Venviel had to come up with a plan to find Hope. She could try to go on without her, but why bother? She yearned to sleep next to her again, kiss her until her lips bruised, and feel the twin tails where they shouldn’t be. Hope was a fitting name for someone who made her think there could be a bright future, beyond the never-ending clouds. It seemed a shame to throw that away to doubt and uncertainty.
Chained To Defeat
“Hope?” Furore asked. “Hope, are you listening?”
“Go away, leave me to…” She grunted. The false goddess was the only one who deigned to visit her. She’d had another meal since they last met, but it hadn’t left her feeling anything but hungry.

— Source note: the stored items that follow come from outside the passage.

-- ==== Sys2Proof/Machine/Tick.lean ====
section
/-! DEFINITION. The tick cycle (30_encoding.md R54, R57), piece by piece. Step.lean only calls it. -/

namespace Sys2Proof.Machine

/-- The start of a tick: TimerDecay() and `FC <- 0` (R57, R96). The DIAG event of the tick before is over (log 9). -/
def State.tickBegin (s : State) : State :=
  { s with dt := decay s.dt, st := decay s.st, fc := false, diag := none }

/-- The instruction is JP NNN with NNN equal to the address it was fetched from (R29, R57). -/
def isSelfJump (i : Instr) (p : Word) : Bool :=
  match i with
  | .jp nnn => zext16 nnn == p
  | _ => false

/-- The end of a tick: FINISHED is updated unless the instruction raised a fault, which ends the tick at once (R57, R106; log 7). -/
def tickEnd (finished : Bool) : Result → Result
  | .next t => .next (if t.fault.isSome then t else t.setFinished finished)
  | .fault r => .fault r
  | .refused r => .refused r

/-- An unknown word (R54): under nop the event DIAG(w) and PC + 2; under fault ILLEGAL_OPCODE, recording w. -/
def execUnknown (w : Word) (s : State) : Result :=
  match s.cfg.unknownPolicy with
  | .nop => .next ({ s with diag := some w } : State).advance
  | .fault => .next (s.raise .illegalOpcode (infoOf w.toNat))

/-- Decode and execute one fetched word, and end the tick. -/
def runWord (w : Word) (s : State) : Result :=
  match decodeWord w with
  | .instr i => tickEnd (isSelfJump i s.pc) (exec i s)
  | .unknown u => tickEnd false (execUnknown u s)

/-- Fetch at PC, then run the word; FETCH_RANGE, recording PC, where the two bytes leave memory (R38, R105). -/
def fetchAndRun (s : State) : Result :=
  match s.fetch16 s.pc.toNat with
  | none => .next (s.raise .fetchRange (infoOf s.pc.toNat))
  | some w => runWord w s

/-- Tick() (R57). A faulted block does not step (R106). -/
def tick (s : State) : Result := if s.fault.isSome then .next s else fetchAndRun s.tickBegin

/-- Place the two bytes of a word at an address. An address past memory holds no byte, so nothing is placed there (log 13). -/
def State.placeWord (s : State) (a : Nat) (w : Word) : State := (s.storeBytes a (wordBytes w)).1

end Sys2Proof.Machine
end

“Die?” Furore smirked and grabbed Hope by her neck. “Enough of this bullshit. At least when you walk
ed free, I could tell myself that you lived your best life. Even if you didn’t stick to my plan. This, however, is beneath us.”
“I’m sorry.”
“Stop it!” Furore shouted and alerted the guards outside. The false goddess glanced at the door, lifted Hope to her feet by her arm, and shrugged. “Hold on to me, or we might get separated. And you wouldn’t want that.”
Hope sighed, gripped Furore’s dress, and almost hurled as they flew through realities. They emerged on top of a craggy cliff overlooking a sea of boiling lava. Hope had visited this place before, when she’d dreamt, but now it inspired a real sense of dread. She might really fall and die if she stepped over the cliff. Heat wafted up from below, into her face, and scalded her skin.
“Welcome home, Hope.” Furore patted her so hard on the back that she recoiled from the cliff edge, lest she tumble and fall. “This is the Scarlet Kingdom, where I found you.”
“It is?”
Hope took in her surroundings, befuddled. She could detect no sign of life in the burning landscape. Only cliffs atop cliffs, endless lava, and a dark ruby sky far, far above. Although, what lay above them may not be the sky at all. They may be deep underground, deeper than any elf had ever delved. She couldn’t determine the nature or location of the Scarlet Kingdom.
“How do you like it? Doesn’t beat Lho Allanar, does it?” Furore grinned, poked the tip of her jagged dagger into her own chin, and waited for a compliment of some sort.
“It’s very…” Hope didn’t want to offend the false goddess, who clearly possessed powers beyond her scope. “Unique.”
“What?” Furore scoffed. “No. No, it’s not. It’s cliché beyond belief. Itrix doesn’t understand the awesomeness inherit in elven architecture. He, wrongfully, thinks demons does it better.”
“Demons?”
“Yes…” Furore waved her hand, made a bench rise out of the cliff, sat, and gestured for Hope to follow suit. “I had no intention of telling you this, because I thought you might screw up my plans for expansion, but you can’t. It’s too late. The other gods have accepted me as the goddess of love by now, or they’re too preoccupied with their own scheming. Fate may be my only ally, but… Never mind.” Furore took a deep breath, gazed out across the sea of lava. “Hope, you were a demon once. We were created in the same chamber.”